Mary Todd Lincoln-Flirting with Treason?
 
     First Lady Mary Todd Lincoln suffered emotional problems throughout her life. She was born in Lexington, Kentucky in 1818 to a wealthy and slave holding family.  She bore Abraham Lincoln [1861-1865] four sons; only Robert, the eldest would survive to maturity.  First was Edward, dead in infancy; a second son, Willie, died in 1862, while Mr. Lincoln was in the White House.  Thomas, also known as "Tad" Lincoln died in 1871 at the age of 18.  She made no secret of the fact that her brother and three half-brothers were fighting in the Confederate army.  Tragically, her brother Alec would die in the conflict.  She once referred to General Grant as a "butcher" and hated his wife, Julia, eventual First Lady in her own time.  Mary's fragile emotional stability was damaged even further when Congressional charges accused her of Confederate sympathies and even possible spying!  After Lincoln was assassinated, she was committed to an asylum for a short time by Robert, now an adult and a lawyer, and she died a broken, reclusive woman in 1882. 
 
The Story of Martha Bulloch-Proud Confederate
 
     Martha "Mittie" Bulloch was born in 1824 and raised a true Southern belle on a Georgia plantation.  She married a wealthy New York merchant and set up housekeeping, feeling disjointed without slaves at her beck and call.  Two of her brothers were in the Confederate navy.  She donated food and clothing frequently to the cause through Confederate agents in New York.  She never hid her Southern pride and sympathies, and considered herself unreconstructed to the day of her death.  Her second of four children would become a national icon; cowboy, soldier, big game hunter and political giant.  His name was Theodore Roosevelt [1901-1909], the twenty-third president.  She was also great aunt to First Lady Eleanor Roosevelt.  "Mittie" died on Valentine's Day 1884, tragically on the same day as Theodore Roosevelt's first wife, Alice. 
 
Woodrow Wilson [1913-1921]
 
    The twenty-eighth President was born in Virginia and moved to Augusta, Georgia while still an infant.  His earliest memory was reported to be as a four year old boy hearing a passerby say Mr.
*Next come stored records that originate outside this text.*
/-- The whole message of a sender under a SESSION_ID field. -/
def wholeHello (e : Eth) (src key : Nat) : Option (List Byte) :=
  (e.asm.find? fun a => a.src == src && a.key == key).bind fun a => joinParts (a.parts.length + 1) 0 a.total a.parts

/-- The assembly of a message that is acted on, or whose handshake is over, is dropped. -/
def dropAssembly (p src key : Nat) (s : State) : State :=
  let e := getEth s p
  setEth p { e with asm := e.asm.filter fun a => !(a.src == src && a.key == key) } s

/-- The partner is in MAINTENANCE and this device holds its addresses (14 R431). -/
def holdsForPartner (s : State) : Bool := s.pair.keys && s.pair.addrTaken && s.pair.st == 3

/-- A cleartext CLOSE is valid before keys exist: it frees the half-open handshake that its SESSION_ID names
(03 R87, R116). -/
def freesHandshake (f : List Byte) (e : Eth) : Bool :=
  leAt f 1 1 == 0x22 && f.length == 24 && e.hs.any fun h => h.sid == leAt f 4 4

/-- A Tolyr frame that has reached the device on a port, or over the rope link. Frames of other versions, of unknown sessions and the cleartext
frames of open sessions are discarded; what a frame carries acts by its own command. -/
def tolFrame (p : Nat) (relayed : Bool) (src dst : Nat) (f : List Byte) (s : State) : State :=
  let type := leAt f 1 1
  let port := if relayed then none else some p
  if f.length < 16 ∨ leAt f 0 1 ≠ 1 ∨ s.sys.mode = .lockdown then s
  else if type = 1 then helloFragment p src f s
  else match sessById s (leAt f 4 4) port with
    | some (i, x) => if f.length < 32 then s else sessionFrame i x src dst f s
    | none =>
      match port with
      | some p =>
        let e := getEth s p
        if freesHandshake f e then setEth p { e with hs := e.hs.filter fun h => h.sid != leAt f 4 4 } s
        else if holdsForPartner s then ropeSend 2 (.relay p src f) s else s
      | none => s

/-- The datagram passes the rules of the port: fragments, options, checksum, UDP port (03 R80). -/
def datagramPasses (e : Eth) (d : Datagram) : Bool :=
  !d.fragment && !d.options && d.checksumOk && d.udpPort == e.udpPort

/-- UDP_DATAGRAM_RECEIVE: a datagram to an address that the port answers for. -/
def datagram (p : Nat) (d : Datagram) (s : State) : State :=
  let r := receive p d.frame.length d.hdr d.frame s
  if !r.1 then r.2
  else if !datagramPasses (getEth s p) d then bump (4 + p) 5 1 r.2
  else if !answersFor s p d.dst then r.2
  else tolFrame p false d.src d.dst d.frame r.2

/-! ### Handshakes (03 R82-R97, 21 R581) -/

/-- The session counter moved past 0 and every ID that a live session of the pair holds. -/
def freshSid (s : State) : Nat → Nat → Nat
  | 0, n => n % 2 ^ 31
  | fuel + 1, n =>
    let v := n % 2 ^ 31
    let used := v == 0 || (s.tol.sess.any fun p => p.2.sid % 2 ^ 31 == v)
      || (s.pair.peerSessions.any fun p => p.sid % 2 ^ 31 == v) || (s.eth.any fun e => e.2.hs.any fun h => h.sid % 2 ^ 31 == v)
    if used then freshSid s fuel (v + 1) else v

/-- Sessions that the device accepted itself, in all and on one port, stand at their limits (03 R82). -/
def sessionsFull (s : State) (p : Nat) : Bool :=
  let own := s.tol.sess.filter fun x => !x.2.taken
  decide (256 ≤ own.length) || decide (64 ≤ (own.filter fun x => x.2.port == p).length)

/-- The form of a HELLO of step 1 (03 R90, R91 order 1). -/
def helloFits (tag : Nat) (m : List Byte) : Bool :=
  m.length == 1288 && leAt m 0 1 == 1 && leAt m 1 1 == 1 && decide (1400 ≤ leAt m 2 2 ∧ leAt m 2 2 ≤ 9000)
    && decide (16 ≤ leAt m 4 2 ∧ leAt m 4 2 ≤ 4096) && leAt m 6 2 == 0 && tag != 0

/-- The client key that a HELLO names: enrolled and not inert; an unkeyed device accepts only listed ones (03
R91, R97, 12 R352). -/
def helloCred (s : State) (m : List Byte) : Option Cred :=
  s.quorum.creds.find? fun c => keyId c == sliceB m 40 32 && effective s c && (c.card || !s.sys.unkeyed)

/-- The checks of MLKEM_EK and of the X25519 value (03 R91 orders 3 and 4). -/
def helloKeysOk (m : List Byte) : Bool :=
  Config.cryptoOk .lattice [0x401, 2] [m.drop 104] && Config.cryptoOk .x25519 [2] [sliceB m 72 32]

/-- CERTS of the ACCEPT: those of the route card, at most 4 (03 R92, R93). -/
def sentCerts (s : State) : List (List Byte) := s.nvm.certs.take 4

/-- The ciphertext of the encapsulation to MLKEM_EK, and the 32 bytes of its shared secret. -/
def encapsulated (h : Handshake) (b : List Byte) : List Byte :=
  crypto .lattice [0x401, 2] [h.hello.drop 104, sliceB b 112 32] 1120

/-- ikm = ss_mlkem || ss_x25519 (03 R95). -/
def acceptIkm (h : Handshake) (b : List Byte) : List Byte :=
  (encapsulated h b).drop 1088 ++ crypto .x25519 [1] [sliceB b 32 80, sliceB h.hello 72 32] 32

/-- ACCEPT up to SIGOFF (03 R92). -/
def acceptBody (s : State) (p : Nat) (h : Handshake) (b : List Byte) : List Byte :=
  [2, 1] ++ leBytes 2 ((getEth s p).maxFrame (h.src / 65536)) ++ leBytes 2 512 ++ [0, 0] ++ leBytes 4 h.tag
    ++ leBytes 4 h.sid ++ b.take 32 ++ crypto .x25519 [0] [sliceB b 32 80] 32 ++ (encapsulated h b).take 1088
    ++ leBytes 1 (sentCerts s).length ++ [0, 0, 0] ++ ((sentCerts s).map fun c => leBytes 4 c.length ++ c).flatten

/-- SHA-384. -/
def sha384 (m : List Byte) : List Byte := crypto .hash [algSha384] [m] 48

/-- The whole ACCEPT: the body and both identity signatures over the transcript (03 R92, R93, R95). -/
def acceptMsg (s : State) (p : Nat) (h : Handshake) (b : List Byte) : List Byte :=
  let body := acceptBody s p h b
  let m := ascii "Tolyr-1 device" ++ sha384 (h.hello ++ body)
  body ++ leBytes 2 3309 ++ crypto .identity [1] [idMldsa (rif s), m, sliceB b 144 32] 3309
    ++ crypto .identity [2] [idScalar (rif s), m, b.drop 176] 96
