/-- RC_BEGIN: the token is consumed, the inactive slot erased, and the update opens (the BAD_PARAM cases are a DESIGN
CHOICE, log 131). -/
def rcBegin (j : Job) (s : State) : State × Res :=
  match rcRefusal s j with
  | some st => fail st s
  | none =>
    let len := leAt j.input 16 4
    if j.hdr.inBytes ≠ 72 then fail stBadLength s
    else if tokenValid s j = false then fail stQuorumRequired s
    else if len = 0 ∨ 0x2000000 < len ∨ zeros (sliceB j.input 20 4) = false then fail stBadParam s
    else
      let s1 := consumeToken (j.input.take 16) s
      let a := inactiveBase s
      ({ s1 with
        mem := clearRange s1.mem a (a + 0x2000000)
        nvm := { s1.nvm with updSt := 2, written := 0, updLen := len, updDigest := sliceB j.input 24 48
                             updSession := (getQueue s j.slot).elim 0 fun q => q.session, updData := [] } }, {})

/-- RC_DATA: the data at the next offset (data beyond LENGTH: log 131). -/
def rcData (j : Job) (s : State) : State × Res :=
  match rcRefusal s j with
  | some st => fail st s
  | none =>
    let off := leAt j.input 0 4
    let data := j.input.drop 8
    if j.hdr.inBytes < 8 ∨ (j.hdr.inBytes - 8) % 256 ≠ 0 then fail stBadLength s
    else if s.nvm.updSt ≠ 2 ∨ zeros (sliceB j.input 4 4) = false ∨ off ≠ s.nvm.written ∨ s.nvm.updLen + 255 < off + data.length then fail stBadParam s
    else
      ({ s with
        mem := writeBytes s.mem (inactiveBase s + off) data
        nvm := { s.nvm with written := s.nvm.written + data.length, updData := s.nvm.updData ++ data } }, {})

/-- RC_FINISH: the digest, then the checks of a card; a success makes the slot preferred. -/
def rcFinish (j : Job) (s : State) : State × Res :=
  match rcRefusal s j with
  | some st => fail st s
  | none =>
    let card := s.nvm.updData.take s.nvm.updLen
    if j.hdr.inBytes ≠ 0 then fail stBadLength s
    else if s.nvm.updSt ≠ 2 then fail stBadParam s
    else if card.length == s.nvm.updLen && crypto .hash [algSha3x384] [card] 48 == padTo 48 s.nvm.updDigest && cardResult s card == 1 then
      let n := 1 - s.nvm.booted
      let v (x : Nat) : Nat := x / 2 * 2 + n
      ({ s with
        rwq := rwqPut s.rwq 0x1C0000 (v (staged s 0x1C0000)) (v (inForce s 0x1C0000))
        nvm := { s.nvm with updSt := 3 } }, {})
    else fail stAuthFail { s with nvm := { s.nvm with updSt := 5 } }

/-- RC_BEGIN. -/
def execRcBegin (ctx : Nat) (s : State) : Host.Outcome State Fault Refusal := .next (runAdmin 0x020 ctx rcBegin s)

/-- RC_DATA. -/
def execRcData (ctx : Nat) (s : State) : Host.Outcome State Fault Refusal := .next (runAdmin 0x021 ctx rcData s)

/-- RC_FINISH. -/
def execRcFinish (ctx : Nat) (s : State) : Host.Outcome State Fault Refusal := .next (runAdmin 0x022 ctx rcFinish s)

end Sys2Proof.Machine
end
Lincoln was elected and that there would be war.  At the age of 9 in 1865, he saw General Robert E. Lee pass by their home under Union guard.  Wilson's father, Joseph Ruggles Wilson (1822-1903) was a staunch Confederate Presbyterian minister and helped organize the Presbyterian Church of the Confederate States of America. 
 
Harry S. Truman [1945-1953]   
 
    Our thirty-third President had ancestors who were imprisoned in interment camps during the Civil War.  Truman's mother, Mary Ellen Young Truman, resented the Federal Government because of her family's treatment at the hands of the Union troops. Many years later, while she was visiting the White House, she was invited to stay in the Lincoln Bedroom; whereupon she replied that she would rather sleep on the floor!